Predict each token from its left context

p(x_1, \dots, x_L) = \prod_{i=1}^{L} p(x_i \mid x_1, \dots, x_{i-1})

Generation is sequential: sample position 1, then 2 given 1, then 3 given 1–2, and so on. The model never looks to the right. Each step waits for the previous one to finish.

Discrete diffusion

Corrupt the whole sequence, then learn to undo it

\hat{x}_0 = f_\theta\!\bigl(\text{mask}(x_0,\; t),\; t\bigr)

The model predicts all positions at once. At generation time it starts from pure noise (all masks) and iteratively fills in characters. Positions can be revealed in any order — not just left to right.

Here is what these two approaches look like in practice, step by step, for the name rahul.

Autoregressive: left to right

sample p(x₁)

sample p(x₂ | r)

sample p(x₃ | r, a)

sample p(x₄ | r, a, h)

sample p(x₅ | r, a, h, u)

Five sequential steps. Each step must wait for the previous one. The model never sees characters to the right of the cursor.
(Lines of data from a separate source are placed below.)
/-- Step 2: the active module's program and configuration are verified and loaded; NOR is not written. A task set or a table that R64, R273
or R389 refuses fails the resynchronisation like a signature (log 114). -/
def resync2 (h : Hw) (o : Otp) (x : ResyncIn) : Hw × Otp :=
  let bad := fun (r : Option Nat) => r.isSome
  let p := x.prog.map (fun p => verify o 2 p.hdr (p.layoutOk && p.layout != 0))
  let c := x.cfg.map (fun c => verify o 3 c.common.hdr c.common.recsOk)
  if bad (p.getD none) || bad (c.getD none) then (h.resyncFail 2, o)
  else if (x.prog.map (fun p => !p.hashesOk)).getD false then (h.resyncFail 3, o)
  else match x.prog.bind h.taskCheck, x.cfg.bind h.tableRefusal with
  | some (n, t), _ => ((h.raise 0x3004 n t).resyncFail 2, o)
  | none, some e => ((h.raise e.1 e.2.1 e.2.2).resyncFail 2, o)
  | none, none =>
    let h1 := match x.prog with
      | some p => h.install p
      | none => h
    let r := match x.cfg with
      | none => (h1, o)
      | some c =>
        let r := (c.common.recs.map (fun r => (false, r))).foldl (cfgRecord .free) (h1, o)
        let h2 := { r.1 with sup := { r.1.sup with cfgHash := c.common.hash } }
        (((h2.setReg R.SUP_CFG_SEQ (w32 c.seq)).latchProfiles).raise 0x0106 (h2.fget R.SUP_CFG_STATUS_APPLIED - 1) c.seq, r.2)
    (r.1.resyncNext 3 2, r.2)

/-- Step 5: J has come (R310): tasks join at their first cycle sampled at or after it; RECOVERY ends in FOLLOW, against a partner in RUN
(R52) and unless R55 refuses it. -/
def Hw.resync5 (h : Hw) : Hw :=
  if h.pair.joinAt = 0 ∨ h.partnerRuns = false then h
  else
    let join := fun (h : Hw) =>
      let j := h.pair.joinAt
      let ms := (h.clk.up - h.pair.stepAt) / 1000000
      let h0 : Hw := { h with pair := { h.pair with step := 0, copied := [] } }
      (h0.raise 0x6007 (j / 1000 % 2 ^ 32) ms).skipTo (fun _ => true) j
    if h.mode = Mode.recovery then h.unlessRefused .follow (fun h => (join h).setMode Mode.follow 0x21) else join h

/-- RESYNC_STEP_DONE: on the active module what the follower's step needs is sent; on the follower the step completes. -/
def resyncStep (h : Hw) (o : Otp) (x : ResyncIn) : Hw × Otp :=
  if h.fget R.PAIR_STATUS_ROLE = 1 then (h.resyncServe, o)
  else
    let h1 := h.pass (x.us * 1000)
    match h.pair.step with
    | 0 => (h, o)
    | 1 => (h1.resync1 x, o)
    | 2 => resync2 h1 o x
    | 3 => (h1.resyncNext 4 2, o)
    | 4 => (h1.resyncNext 5 3, o)
    | _ => (h1.resync5, o)

/-- RESYNC_STEP_DONE (R308). -/
def execResyncStepDone (x : ResyncIn) (s : State) : Host.Outcome State Fault Refusal :=
  let r := resyncStep s.hw s.otp x
  .next { s with hw := r.1, otp := r.2 }

/-! ## LIVE_IN (R291, R292, R304, R315, R316) -/

/-- The hold length N (R316). -/
def Hw.holdN (h : Hw) : Nat := h.fget R.PAIR_CFG_HOLD_CYCLES + 1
Discrete diffusion: denoise in parallel

start: all masked (t = 1)

reveal one (t = 0.7)

reveal two more (t = 0.4)

final clean pass (t = 0)

Three parallel steps. The model predicts all positions at once. Characters can appear in any order — the middle before the start.

Why this matters. Discrete diffusion for text is an active research area (MDLM, SEDD, UDLM). The core idea is simple enough to fit in a browser demo. This page builds the smallest useful version: a mask-diffusion model on fixed-length character sequences. We will train it on 40 Indian names and watch it learn to generate new ones.

II. How corruption dissolves a name

The forward corruption process is dead simple. Given a clean name like priya, pad it to a fixed length and replace each character with a mask token ? independently with probability t. At t = 0 the name is untouched. At t = 1 every character is masked and all information is destroyed.

x_t[i] = \begin{cases} \texttt{?} & \text{with probability } t \\ x_0[i] & \text{otherwise} \end{cases}

This is the discrete analogue of adding Gaussian noise in image diffusion. Instead of blurring pixel values, we erase characters. The noise level t plays the same role as the diffusion timestep: it controls how much information the model gets to work with.

Noise level t 0.00

Slide the noise level to watch characters dissolve into masks. Each name uses a fixed random order so the reveal is smooth as you drag. Notice how short names like dev lose all information faster than long ones like reyansh.

Training dataset — 40 Indian names

III. A model that guesses the original

The model takes the corrupted sequence x_t plus the noise level t, and outputs logits for the clean character at every position. We use the simplest possible architecture: embed each token, flatten everything, concatenate the time, pass through a hidden layer, and reshape into per-position predictions.

Input (corrupted name, padded to length 7)

↓ embed each token (8 dims)

Flatten 7 × 8 = 56 values, append time t → 57-dim vector

↓

Linear (57 → 128) + ReLU ~28k learnable parameters total

↓

Linear (128 → 154) → reshape to 7 × 22

↓ softmax per position → probability over 22 characters

Output (predicted clean name)

The model is a plain two-layer MLP — no attention, no recurrence. It sees all positions at once and predicts them all in parallel. The vocabulary has 22 symbols: 20 letters that appear in the names, plus a padding token _ and a mask token ?.

\mathcal{L} = -\frac{1}{L}\sum_{i=1}^{L} \log\, p_\theta(x_{0,i} \mid x_t,\; t)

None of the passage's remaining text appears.